Больше в спор не вступали, выговорились.
Впереди показались белые строения – это и была усадьба помещика Горенко. Повеселел Богушевич: наконец избавится от Масальского. Извозчик тоже оживился, стал понукать коня.
Вскоре подъехали к воротам. Масальский соскочил с брички, сказал:
– Премного благодарен, данке шён за то, что подвезли. Если я буду ехать, то милости просим, тоже подвезу.

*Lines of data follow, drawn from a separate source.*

-- ==== Sys2Proof/Laws/State.lean ====
section
/-! SUPPORT. One lemma for each field of `State` and each update of it, and for each register of a slot and each write: what the
update leaves in the field. Reads through the accessors after it follow. -/

namespace Sys2Proof.Machine

section
variable (s : State) (r : SlotRef) (x : Slot)

@[simp] theorem State.setSlot_mem : (s.setSlot r x).mem = s.mem := rfl
@[simp] theorem State.setSlot_past : (s.setSlot r x).past = s.past := rfl
@[simp] theorem State.setSlot_fe : (s.setSlot r x).fe = s.fe := rfl
@[simp] theorem State.setSlot_frameAttr : (s.setSlot r x).frameAttr = s.frameAttr := rfl
@[simp] theorem State.setSlot_plots : (s.setSlot r x).plots = s.plots := rfl
@[simp] theorem State.setSlot_ue : (s.setSlot r x).ue = s.ue := rfl
@[simp] theorem State.setSlot_slots : (s.setSlot r x).slots = SMap.put s.slots (skey r) x := rfl
@[simp] theorem State.setSlot_cores : (s.setSlot r x).cores = s.cores := rfl
@[simp] theorem State.setSlot_ports : (s.setSlot r x).ports = s.ports := rfl
@[simp] theorem State.setSlot_routers : (s.setSlot r x).routers = s.routers := rfl
@[simp] theorem State.setSlot_queues : (s.setSlot r x).queues = s.queues := rfl
@[simp] theorem State.setSlot_lastCore : (s.setSlot r x).lastCore = s.lastCore := rfl
@[simp] theorem State.setSlot_boundAt : (s.setSlot r x).boundAt = s.boundAt := rfl
@[simp] theorem State.setSlot_waiters : (s.setSlot r x).waiters = s.waiters := rfl
@[simp] theorem State.setSlot_rounds : (s.setSlot r x).rounds = s.rounds := rfl
@[simp] theorem State.setSlot_tensors : (s.setSlot r x).tensors = s.tensors := rfl
@[simp] theorem State.setSlot_wants : (s.setSlot r x).wants = s.wants := rfl
@[simp] theorem State.setSlot_namers : (s.setSlot r x).namers = s.namers := rfl
@[simp] theorem State.setSlot_anyAsks : (s.setSlot r x).anyAsks = s.anyAsks := rfl
@[simp] theorem State.setSlot_seeds : (s.setSlot r x).seeds = s.seeds := rfl
@[simp] theorem State.setSlot_press : (s.setSlot r x).press = s.press := rfl
@[simp] theorem State.setSlot_groups : (s.setSlot r x).groups = s.groups := rfl
@[simp] theorem State.setSlot_launches : (s.setSlot r x).launches = s.launches := rfl
@[simp] theorem State.setSlot_dies : (s.setSlot r x).dies = s.dies := rfl
@[simp] theorem State.setSlot_gstore : (s.setSlot r x).gstore = s.gstore := rfl
@[simp] theorem State.setSlot_links : (s.setSlot r x).links = s.links := rfl
@[simp] theorem State.setSlot_waves : (s.setSlot r x).waves = s.waves := rfl
@[simp] theorem State.setSlot_transits : (s.setSlot r x).transits = s.transits := rfl
@[simp] theorem State.setSlot_stuck : (s.setSlot r x).stuck = s.stuck := rfl
@[simp] theorem State.setSlot_pkgid : (s.setSlot r x).pkgid = s.pkgid := rfl
@[simp] theorem State.setSlot_faben : (s.setSlot r x).faben = s.faben := rfl
@[simp] theorem State.setSlot_discDone : (s.setSlot r x).discDone = s.discDone := rfl
@[simp] theorem State.setSlot_discConflict : (s.setSlot r x).discConflict = s.discConflict := rfl
@[simp] theorem State.setSlot_snapEnable : (s.setSlot r x).snapEnable = s.snapEnable := rfl
@[simp] theorem State.setSlot_snapSeq : (s.setSlot r x).snapSeq = s.snapSeq := rfl
@[simp] theorem State.setSlot_snapAt : (s.setSlot r x).snapAt = s.snapAt := rfl
@[simp] theorem State.setSlot_fattrRefused : (s.setSlot r x).fattrRefused = s.fattrRefused := rfl
@[simp] theorem State.setSlot_repairBusy : (s.setSlot r x).repairBusy = s.repairBusy := rfl
@[simp] theorem State.setSlot_repairRefused : (s.setSlot r x).repairRefused = s.repairRefused := rfl
@[simp] theorem State.setSlot_repairsDone : (s.setSlot r x).repairsDone = s.repairsDone := rfl
@[simp] theorem State.setSlot_repairWait : (s.setSlot r x).repairWait = s.repairWait := rfl
@[simp] theorem State.setSlot_sliceMoved : (s.setSlot r x).sliceMoved = s.sliceMoved := rfl
@[simp] theorem State.setSlot_ioRegs : (s.setSlot r x).ioRegs = s.ioRegs := rfl
@[simp] theorem State.setSlot_msix : (s.setSlot r x).msix = s.msix := rfl
@[simp] theorem State.setSlot_hostReply : (s.setSlot r x).hostReply = s.hostReply := rfl
@[simp] theorem State.setSlot_booted : (s.setSlot r x).booted = s.booted := rfl
@[simp] theorem State.setSlot_cycle : (s.setSlot r x).cycle = s.cycle := rfl
@[simp] theorem State.setSlot_nextTask : (s.setSlot r x).nextTask = s.nextTask := rfl
@[simp] theorem State.setSlot_xid : (s.setSlot r x).xid = s.xid := rfl
@[simp] theorem State.setSlot_draws : (s.setSlot r x).draws = s.draws := rfl
@[simp] theorem State.setSlot_agenda : (s.setSlot r x).agenda = s.agenda := rfl
@[simp] theorem State.setSlot_turn : (s.setSlot r x).turn = s.turn := rfl
@[simp] theorem State.setSlot_focus : (s.setSlot r x).focus = s.focus := rfl
@[simp] theorem State.setSlot_core_read (n : Nat) : (s.setSlot r x).core n = s.core n := rfl
@[simp] theorem State.setSlot_die_read (n : Nat) : (s.setSlot r x).die n = s.die n := rfl
@[simp] theorem State.setSlot_port_read (n : Nat) : (s.setSlot r x).port n = s.port n := rfl
@[simp] theorem State.setSlot_router_read (n : Nat) : (s.setSlot r x).router n = s.router n := rfl
@[simp] theorem State.setSlot_queue_read (n : Nat) : (s.setSlot r x).queue n = s.queue n := rfl
@[simp] theorem State.setSlot_group_read (n : Nat) : (s.setSlot r x).group n = s.group n := rfl
@[simp] theorem State.setSlot_launch_read (n : Nat) : (s.setSlot r x).launch n = s.launch n := rfl
@[simp] theorem State.setSlot_tensor_read (n : Nat) : (s.setSlot r x).tensor n = s.tensor n := rfl
@[simp] theorem State.setSlot_link_read (q : LinkEnd) : (s.setSlot r x).link q = s.link q := rfl
@[simp] theorem State.setSlot_plot_read (n : Nat) : (s.setSlot r x).plot n = s.plot n := rfl
@[simp] theorem State.setSlot_full_read (n m : Nat) : (s.setSlot r x).full n m = s.full n m := rfl
@[simp] theorem State.setSlot_attr_read (n : Nat) : (s.setSlot r x).attr n = s.attr n := rfl
@[simp] theorem State.setSlot_me_read : (s.setSlot r x).me = s.me := rfl
@[simp] theorem State.setSlot_hasUe_read (n m : Nat) : (s.setSlot r x).hasUe n m = s.hasUe n m := rfl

Извозчик понял, что Масальский не даст ему денег, глянул на него так пренебрежительно-насмешливо, как глядит нищий вслед богачу, который проходит мимо, говоря: "Бог подаст". Масальский полез было в карман брюк, вытащил наполовину кошелек, но сразу же спрятал обратно. А чтобы не подумали, что хотел достать деньги, похлопал по другим карманам, вынул платок и вытер нос. Извозчик зло буркнул что-то и начал поворачивать лошадь. В эту минуту где-то рядом раздался голос:
– Пан следователь! Куда же ты, стой!
Под навесом стояли двое – Горенко и неизвестный седой высокий мужчина с толстой суковатой палкой. Горенко – в полотняных штанах и вышитой рубахе. Он-то и окликнул Богушевича.
– Что же это ты, голубок, – начал, подойдя к ним, стыдить Богушевича, – завернул ко мне в имение и стрекача задаешь. Обижаешь старика.
Франтишек поздоровался, сняв шляпу, но с брички не сошел.
– Я очень спешу, пан Горенко, очень.
– Ну, голубок, не на пожар же!
– На пожар и спешу.
– А что сгорело?
– У Глинской-Потапенко конюшня.
– Тю-ю! Было бы о чем говорить... Слезай, слезай, голубок, не отпущу. На полчаса всего и задержишься.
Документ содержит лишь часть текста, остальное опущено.